4強見えた!錦織、“完全アウェー”でフェデラーを初ストレー倒/テニス(サンケイスポーツ)

 男子テニス・日東電工ATPファイナル第1日(11日、ロンドン)年間成績上位8人による今季最終戦。シングルスの1次リーグB組で世界ランキング9位の錦織圭(28)=日清食品=は同3位のロジャー・フェデラー(37)=スイス=に7-6、6-3でストレート勝ちし、白星発進した。錦織がフェデラーに勝ったのは、2014年以来で通算3勝目。13日の第2戦で同6位のケビン・アンダーソン(32)=南アフリカ=と対戦する。

 目を見開き、雄たけびを上げた。錦織の全身に気迫がみなぎる。第1セットを先取。続く第2セットは2度ブレークもあり、マッチポイントを迎えた。フェデラーのフォアが外れると、アリーナが大歓声に包まれた。

 「勝てない相手とは思っていない。
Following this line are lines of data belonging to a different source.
theorem dfWfpStart : Statement .dfWfpStart := fun _ => rfl
theorem dfWfpOther (b : Byte) : Statement (.dfWfpOther b) := fun _ => dfb_fits 0#3 b 0x0 (by decide)
theorem dfRhStart : Statement .dfRhStart := fun _ => rfl
theorem dfRhEsc : Statement .dfRhEsc := fun _ => rfl
theorem dfRhByte (b : Byte) : Statement (.dfRhByte b) := fun _ => dfb_fits 1#3 b 0x100 (by decide)
theorem dfRcStartLast : Statement .dfRcStartLast := fun _ => rfl
theorem dfRcStart : Statement .dfRcStart := fun _ => rfl
theorem dfRcByte (b : Byte) : Statement (.dfRcByte b) := fun _ => dfb_fits 2#3 b 0x200 (by decide)
theorem dfDstcEsc : Statement .dfDstcEsc := fun _ => rfl
theorem dfDstcStart : Statement .dfDstcStart := fun _ => rfl
theorem dfDstcOther (b : Byte) : Statement (.dfDstcOther b) := fun _ => dfb_fits 3#3 b 0x300 (by decide)
theorem dfRfStartLast : Statement .dfRfStartLast := fun _ => rfl
theorem dfRfStart : Statement .dfRfStart := fun _ => rfl
theorem dfRfByte (b : Byte) : Statement (.dfRfByte b) := fun _ => dfb_fits 4#3 b 0x400 (by decide)
theorem dfDstfEsc : Statement .dfDstfEsc := fun _ => rfl
theorem dfDstfStart : Statement .dfDstfStart := fun _ => rfl
theorem dfDstfOther (b : Byte) : Statement (.dfDstfOther b) := fun _ => dfb_fits 5#3 b 0x500 (by decide)
theorem dfReserved (low : BitVec 1) (b : Byte) : Statement (.dfReserved low b) := by
  intro _
  show dfbWord (3#2 ++ low) b &&& BitVec.ofNat 11 0x600 = BitVec.ofNat 11 0x600
  revert low b; decide
theorem frGnp : Statement .frGnp := fun _ => rfl
theorem frShb : Statement .frShb := fun _ => rfl
theorem frWhbi : Statement .frWhbi := fun _ => rfl
theorem frSb : Statement .frSb := fun _ => rfl
theorem frWbi : Statement .frWbi := fun _ => rfl
theorem frWpbi : Statement .frWpbi := fun _ => rfl
theorem frHalt : Statement .frHalt := fun _ => rfl
theorem frReserved : Statement .frReserved := fun _ => rfl
theorem frOff (f : BitVec 3) : Statement (.frOff f) := fun _ => (BitVec.and_zero : f &&& 0#3 = 0#3)
theorem hrParams : Statement .hrParams := fun _ =>
  hbus_fits _ _ _ 0x7ffff#19 0x0#19 0x7ffff0000000000000000 0x0 (by decide) (by decide) (by decide)
theorem hwParams (v : W64) : Statement (.hwParams v) := fun _ =>
  hbus_fits _ _ _ 0x7ffff#19 0x40000#19 0x7ffff0000000000000000 0x400000000000000000000 (by decide) (by decide) (by decide)
theorem hrCtrl : Statement .hrCtrl := fun _ =>
  hbus_fits _ _ _ 0x7ffff#19 0x8#19 0x7ffff0000000000000000 0x80000000000000000 (by decide) (by decide) (by decide)
theorem hwCtrl (v : W64) : Statement (.hwCtrl v) := fun _ =>
  hbus_fits _ _ _ 0x7ffff#19 0x40008#19 0x7ffff0000000000000000 0x400080000000000000000 (by decide) (by decide) (by decide)
theorem hrStatus : Statement .hrStatus := fun _ =>
  hbus_fits _ _ _ 0x7ffff#19 0x10#19 0x7ffff0000000000000000 0x100000000000000000 (by decide) (by decide) (by decide)
theorem hwStatus (v : W64) : Statement (.hwStatus v) := fun _ =>
  hbus_fits _ _ _ 0x7ffff#19 0x40010#19 0x7ffff0000000000000000 0x400100000000000000000 (by decide) (by decide) (by decide)
theorem hrCfgMaxBurst : Statement .hrCfgMaxBurst := fun _ =>
  hbus_fits _ _ _ 0x7ffff#19 0x18#19 0x7ffff0000000000000000 0x180000000000000000 (by decide) (by decide) (by decide)
theorem hwCfgMaxBurst (v : W64) : Statement (.hwCfgMaxBurst v) := fun _ =>
  hbus_fits _ _ _ 0x7ffff#19 0x40018#19 0x7ffff0000000000000000 0x400180000000000000000 (by decide) (by decide) (by decide)
theorem hrCfgMaxAtomic : Statement .hrCfgMaxAtomic := fun _ =>
  hbus_fits _ _ _ 0x7ffff#19 0x20#19 0x7ffff0000000000000000 0x200000000000000000 (by decide) (by decide) (by decide)
theorem hwCfgMaxAtomic (v : W64) : Statement (.hwCfgMaxAtomic v) := fun _ =>
  hbus_fits _ _ _ 0x7ffff#19 0x40020#19 0x7ffff0000000000000000 0x400200000000000000000 (by decide) (by decide) (by decide)
theorem hrCfgNsPerByte : Statement .hrCfgNsPerByte := fun _ =>
  hbus_fits _ _ _ 0x7ffff#19 0x28#19 0x7ffff0000000000000000 0x280000000000000000 (by decide) (by decide) (by decide)
theorem hwCfgNsPerByte (v : W64) : Statement (.hwCfgNsPerByte v) := fun _ =>
  hbus_fits _ _ _ 0x7ffff#19 0x40028#19 0x7ffff0000000000000000 0x400280000000000000000 (by decide) (by decide) (by decide)
theorem hrRxDiscardCount : Statement .hrRxDiscardCount := fun _ =>
  hbus_fits _ _ _ 0x7ffff#19 0x30#19 0x7ffff0000000000000000 0x300000000000000000 (by decide) (by decide) (by decide)
theorem hwRxDiscardCount (v : W64) : Statement (.hwRxDiscardCount v) := fun _ =>
  hbus_fits _ _ _ 0x7ffff#19 0x40030#19 0x7ffff0000000000000000 0x400300000000000000000 (by decide) (by decide) (by decide)
theorem hrTxWaitUntil : Statement .hrTxWaitUntil := fun _ =>
  hbus_fits _ _ _ 0x7ffff#19 0x38#19 0x7ffff0000000000000000 0x380000000000000000 (by decide) (by decide) (by decide)
theorem hwTxWaitUntil (v : W64) : Statement (.hwTxWaitUntil v) := fun _ =>
  hbus_fits _ _ _ 0x7ffff#19 0x40038#19 0x7ffff0000000000000000 0x400380000000000000000 (by decide) (by decide) (by decide)
theorem hrDbgRx : Statement .hrDbgRx := fun _ =>
  hbus_fits _ _ _ 0x7ffff#19 0x40#19 0x7ffff0000000000000000 0x400000000000000000 (by decide) (by decide) (by decide)
theorem hwDbgRx (v : W64) : Statement (.hwDbgRx v) := fun _ =>
  hbus_fits _ _ _ 0x7ffff#19 0x40040#19 0x7ffff0000000000000000 0x400400000000000000000 (by decide) (by decide) (by decide)
theorem hrDbgTx : Statement .hrDbgTx := fun _ =>
  hbus_fits _ _ _ 0x7ffff#19 0x48#19 0x7ffff0000000000000000 0x480000000000000000 (by decide) (by decide) (by decide)
theorem hwDbgTx (v : W64) : Statement (.hwDbgTx v) := fun _ =>
  hbus_fits _ _ _ 0x7ffff#19 0x40048#19 0x7ffff0000000000000000 0x400480000000000000000 (by decide) (by decide) (by decide)
theorem hrTxSel : Statement .hrTxSel := fun _ =>
  hbus_fits _ _ _ 0x7ffff#19 0x80#19 0x7ffff0000000000000000 0x800000000000000000 (by decide) (by decide) (by decide)
theorem hwTxSel (v : W64) : Statement (.hwTxSel v) := fun _ =>
  hbus_fits _ _ _ 0x7ffff#19 0x40080#19 0x7ffff0000000000000000 0x400800000000000000000 (by decide) (by decide) (by decide)
theorem hrTxSeq : Statement .hrTxSeq := fun _ =>
  hbus_fits _ _ _ 0x7ffff#19 0x88#19 0x7ffff0000000000000000 0x880000000000000000 (by decide) (by decide) (by decide)
theorem hwTxSeq (v : W64) : Statement (.hwTxSeq v) := fun _ =>
  hbus_fits _ _ _ 0x7ffff#19 0x40088#19 0x7ffff0000000000000000 0x400880000000000000000 (by decide) (by decide) (by decide)
theorem hrTxLen : Statement .hrTxLen := fun _ =>
  hbus_fits _ _ _ 0x7ffff#19 0x90#19 0x7ffff0000000000000000 0x900000000000000000 (by decide) (by decide) (by decide)
theorem hwTxLen (v : W64) : Statement (.hwTxLen v) := fun _ =>
  hbus_fits _ _ _ 0x7ffff#19 0x40090#19 0x7ffff0000000000000000 0x400900000000000000000 (by decide) (by decide) (by decide)
theorem hrTxFlags : Statement .hrTxFlags := fun _ =>
  hbus_fits _ _ _ 0x7ffff#19 0x98#19 0x7ffff0000000000000000 0x980000000000000000 (by decide) (by decide) (by decide)
theorem hwTxFlags (v : W64) : Statement (.hwTxFlags v) := fun _ =>
  hbus_fits _ _ _ 0x7ffff#19 0x40098#19 0x7ffff0000000000000000 0x400980000000000000000 (by decide) (by decide) (by decide)
theorem hrTxCommit : Statement .hrTxCommit := fun _ =>
  hbus_fits _ _ _ 0x7ffff#19 0xa0#19 0x7ffff0000000000000000 0xa00000000000000000 (by decide) (by decide) (by decide)
theorem hwTxCommit (v : W64) : Statement (.hwTxCommit v) := fun _ =>
  hbus_fits _ _ _ 0x7ffff#19 0x400a0#19 0x7ffff0000000000000000 0x400a00000000000000000 (by decide) (by decide) (by decide)
theorem hrTxCount : Statement .hrTxCount := fun _ =>
  hbus_fits _ _ _ 0x7ffff#19 0xa8#19 0x7ffff0000000000000000 0xa80000000000000000 (by decide) (by decide) (by decide)
theorem hwTxCount (v : W64) : Statement (.hwTxCount v) := fun _ =>
  hbus_fits _ _ _ 0x7ffff#19 0x400a8#19 0x7ffff0000000000000000 0x400a80000000000000000 (by decide) (by decide) (by decide)
theorem hrRxSel : Statement .hrRxSel := fun _ =>
  hbus_fits _ _ _ 0x7ffff#19 0xc0#19 0x7ffff0000000000000000 0xc00000000000000000 (by decide) (by decide) (by decide)
theorem hwRxSel (v : W64) : Statement (.hwRxSel v) := fun _ =>
  hbus_fits _ _ _ 0x7ffff#19 0x400c0#19 0x7ffff0000000000000000 0x400c00000000000000000 (by decide) (by decide) (by decide)
theorem hrRxCount : Statement .hrRxCount := fun _ =>
  hbus_fits _ _ _ 0x7ffff#19 0xc8#19 0x7ffff0000000000000000 0xc80000000000000000 (by decide) (by decide) (by decide)
theorem hwRxCount (v : W64) : Statement (.hwRxCount v) := fun _ =>
  hbus_fits _ _ _ 0x7ffff#19 0x400c8#19 0x7ffff0000000000000000 0x400c80000000000000000 (by decide) (by decide) (by decide)
theorem hrRxHeadSeq : Statement .hrRxHeadSeq := fun _ =>
  hbus_fits _ _ _ 0x7ffff#19 0xd0#19 0x7ffff0000000000000000 0xd00000000000000000 (by decide) (by decide) (by decide)
theorem hwRxHeadSeq (v : W64) : Statement (.hwRxHeadSeq v) := fun _ =>
  hbus_fits _ _ _ 0x7ffff#19 0x400d0#19 0x7ffff0000000000000000 0x400d00000000000000000 (by decide) (by decide) (by decide)
theorem hrRxHeadLen : Statement .hrRxHeadLen := fun _ =>
  hbus_fits _ _ _ 0x7ffff#19 0xd8#19 0x7ffff0000000000000000 0xd80000000000000000 (by decide) (by decide) (by decide)
theorem hwRxHeadLen (v : W64) : Statement (.hwRxHeadLen v) := fun _ =>
  hbus_fits _ _ _ 0x7ffff#19 0x400d8#19 0x7ffff0000000000000000 0x400d80000000000000000 (by decide) (by decide) (by decide)
theorem hrRxHeadFlags : Statement .hrRxHeadFlags := fun _ =>
  hbus_fits _ _ _ 0x7ffff#19 0xe0#19 0x7ffff0000000000000000 0xe00000000000000000 (by decide) (by decide) (by decide)
theorem hwRxHeadFlags (v : W64) : Statement (.hwRxHeadFlags v) := fun _ =>
  hbus_fits _ _ _ 0x7ffff#19 0x400e0#19 0x7ffff0000000000000000 0x400e00000000000000000 (by decide) (by decide) (by decide)
theorem hrRxHeadCsum : Statement .hrRxHeadCsum := fun _ =>
  hbus_fits _ _ _ 0x7ffff#19 0xe8#19 0x7ffff0000000000000000 0xe80000000000000000 (by decide) (by decide) (by decide)
theorem hwRxHeadCsum (v : W64) : Statement (.hwRxHeadCsum v) := fun _ =>
  hbus_fits _ _ _ 0x7ffff#19 0x400e8#19 0x7ffff0000000000000000 0x400e80000000000000000 (by decide) (by decide) (by decide)
theorem hrRxHeadTime : Statement .hrRxHeadTime := fun _ =>
  hbus_fits _ _ _ 0x7ffff#19 0xf0#19 0x7ffff0000000000000000 0xf00000000000000000 (by decide) (by decide) (by decide)
theorem hwRxHeadTime (v : W64) : Statement (.hwRxHeadTime v) := fun _ =>
  hbus_fits _ _ _ 0x7ffff#19 0x400f0#19 0x7ffff0000000000000000 0x400f00000000000000000 (by decide) (by decide) (by decide)
theorem hrRxConsume : Statement .hrRxConsume := fun _ =>
  hbus_fits _ _ _ 0x7ffff#19 0xf8#19 0x7ffff0000000000000000 0xf80000000000000000 (by decide) (by decide) (by decide)
theorem hwRxConsume (v : W64) : Statement (.hwRxConsume v) := fun _ =>
  hbus_fits _ _ _ 0x7ffff#19 0x400f8#19 0x7ffff0000000000000000 0x400f80000000000000000 (by decide) (by decide) (by decide)
theorem hrStatSent (p : Prio) : Statement (.hrStatSent p) := fun h =>
  hbus_fits _ _ _ 0x7fe7f#19 0x800#19 0x7fe7f0000000000000000 0x8000000000000000000 (by decide) (by decide) (block_and _ _ p (of_decide_eq_true h))
theorem hrStatRetx (p : Prio) : Statement (.hrStatRetx p) := fun h =>
  hbus_fits _ _ _ 0x7fe7f#19 0x808#19 0x7fe7f0000000000000000 0x8080000000000000000 (by decide) (by decide) (block_and _ _ p (of_decide_eq_true h))
theorem hrStatReliable (p : Prio) : Statement (.hrStatReliable p) := fun h =>
  hbus_fits _ _ _ 0x7fe7f#19 0x810#19 0x7fe7f0000000000000000 0x8100000000000000000 (by decide) (by decide) (block_and _ _ p (of_decide_eq_true h))
theorem hrStatLatency (p : Prio) : Statement (.hrStatLatency p) := fun h =>
  hbus_fits _ _ _ 0x7fe7f#19 0x818#19 0x7fe7f0000000000000000 0x8180000000000000000 (by decide) (by decide) (block_and _ _ p (of_decide_eq_true h))
theorem hrStatLatPerByte (p : Prio) : Statement (.hrStatLatPerByte p) := fun h =>
  hbus_fits _ _ _ 0x7fe7f#19 0x820#19 0x7fe7f0000000000000000 0x8200000000000000000 (by decide) (by decide) (block_and _ _ p (of_decide_eq_true h))
theorem hrLastSeq (p : Prio) : Statement (.hrLastSeq p) := fun h =>
  hbus_fits _ _ _ 0x7fe7f#19 0x828#19 0x7fe7f0000000000000000 0x8280000000000000000 (by decide) (by decide) (block_and _ _ p (of_decide_eq_true h))
theorem hrTxTotal (p : Prio) : Statement (.hrTxTotal p) := fun h =>
  hbus_fits _ _ _ 0x7fe7f#19 0x830#19 0x7fe7f0000000000000000 0x8300000000000000000 (by decide) (by decide) (block_and _ _ p (of_decide_eq_true h))
theorem hrTxBreak (p : Prio) : Statement (.hrTxBreak p) := fun h =>
  hbus_fits _ _ _ 0x7fe7f#19 0x838#19 0x7fe7f0000000000000000 0x8380000000000000000 (by decide) (by decide) (block_and _ _ p (of_decide_eq_true h))
theorem hrRxActive (p : Prio) : Statement (.hrRxActive p) := fun h =>
  hbus_fits _ _ _ 0x7fe7f#19 0x840#19 0x7fe7f0000000000000000 0x8400000000000000000 (by decide) (by decide) (block_and _ _ p (of_decide_eq_true h))
theorem hrRxBreak (p : Prio) : Statement (.hrRxBreak p) := fun h =>
  hbus_fits _ _ _ 0x7fe7f#19 0x848#19 0x7fe7f0000000000000000 0x8480000000000000000 (by decide) (by decide) (block_and _ _ p (of_decide_eq_true h))
theorem hrRxSlotSeq (p : Prio) : Statement (.hrRxSlotSeq p) := fun h =>
  hbus_fits _ _ _ 0x7fe7f#19 0x850#19 0x7fe7f0000000000000000 0x8500000000000000000 (by decide) (by decide) (block_and _ _ p (of_decide_eq_true h))
theorem hrRxSlotLen (p : Prio) : Statement (.hrRxSlotLen p) := fun h =>
  hbus_fits _ _ _ 0x7fe7f#19 0x858#19 0x7fe7f0000000000000000 0x8580000000000000000 (by decide) (by decide) (block_and _ _ p (of_decide_eq_true h))
theorem hwPrioBlock (p : Prio) (k : BitVec 4) (v : W64) : Statement (.hwPrioBlock p k v) := fun h =>
  hbus_fits _ _ _ 0x7fe07#19 0x40800#19 0x7fe070000000000000000 0x408000000000000000000 (by decide) (by decide) (block_write_and p k (of_decide_eq_true (Bool.and_eq_true _ _ ▸ h).1))
theorem hrTxContent (i : BitVec 13) : Statement (.hrTxContent i) := fun h =>
  hbus_fits _ _ _ 0x7f807#19 0x10000#19 0x7f8070000000000000000 0x100000000000000000000 (by decide) (by decide) (content_and _ _ i (of_decide_eq_true h))
theorem hwTxContent (i : BitVec 13) (v : W64) : Statement (.hwTxContent i v) := fun h =>
  hbus_fits _ _ _ 0x7f807#19 0x50000#19 0x7f8070000000000000000 0x500000000000000000000 (by decide) (by decide) (content_and _ _ i (of_decide_eq_true h))
theorem hrRxContent (i : BitVec 13) : Statement (.hrRxContent i) := fun h =>
  hbus_fits _ _ _ 0x7f807#19 0x20000#19 0x7f8070000000000000000 0x200000000000000000000 (by decide) (by decide) (content_and _ _ i (of_decide_eq_true h))
theorem hwRxContent (i : BitVec 13) (v : W64) : Statement (.hwRxContent i v) := fun h =>
  hbus_fits _ _ _ 0x7f807#19 0x60000#19 0x7f8070000000000000000 0x600000000000000000000 (by decide) (by decide) (content_and _ _ i (of_decide_eq_true h))
theorem hbErr (we : Bool) (a : Addr) (v : W64) : Statement (.hbErr we a v) := fun _ => (BitVec.and_zero : hbusWord we a v &&& 0#83 = 0#83)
彼もベストではなかった。(1セット目の)タイブレークを取れたこと、少ないチャンスの2セット目も取れたことが大きかった」

 これまで何度も跳ね返された大きな壁。前週のマスターズ・パリ大会を含め最近2カ月で2度負けていた。フェデラーからの白星は2014年3月のマイアミ・オープン以来4年8カ月ぶり。連敗を6で食い止めた。

 37歳の元世界ランク1位はツアー勝利数で通算100勝に王手をかけていた。選手入場では歓声の大きさが計測される演出があり、錦織の98デシベルを上回る103デシベルを表示した。客席に詰め掛けたファンはフェデラーの好ショットに沸き返る。錦織にとって、さながら“完全アウェー”の状況。しかし、そこに生まれた相手の隙を日本のエースは見逃さなかった。

 第1セット、5-6で迎えた第12ゲーム。粘り強く拾う錦織にフェデラーのいらだちは頂点へ。ボールを観客席に打ち込み、主審から警告を受けた。珍しく取り乱す元王者。周囲の過剰な期待が精密ショットを微妙に狂わせた。その様子をネット越しに観察していた錦織。6-6のタイブレークで先に1点を取られるも、強気なフォアで6連続得点と巻き返した。

 ハードコートの感触をつかめず、最後までリズムに乗れなかったフェデラー。錦織は第2セットも2-2から3ゲームを連取して1時間27分で決着。初めてストレートで倒し、通算3勝7敗とした。

 昨年8月に右手首を故障し、今年1月に実戦復帰。4月に世界ランクが39位まで落ちたがシーズン後半に復調した。故障で欠場した選手が出たため、繰り上がりで2年ぶりのファイナル出場。敗れたフェデラーが「彼は(ツアーの)下部大会から再出発してここまで来た。それは尊敬に値する」と素直にたたえるほどのV字回復だ。

 「自分がベストでなくても勝てたというのは大きなこと」

 波に乗った錦織は、13日にアンダーソンと激突。過去5勝3敗と相性はいいが、今年だけをみれば1勝2敗で油断は禁物。同組のもう1人、ティエム(オーストリア)とは過去3勝1敗だ。シーズンを締めくくる世界最高峰の舞台で大暴れする。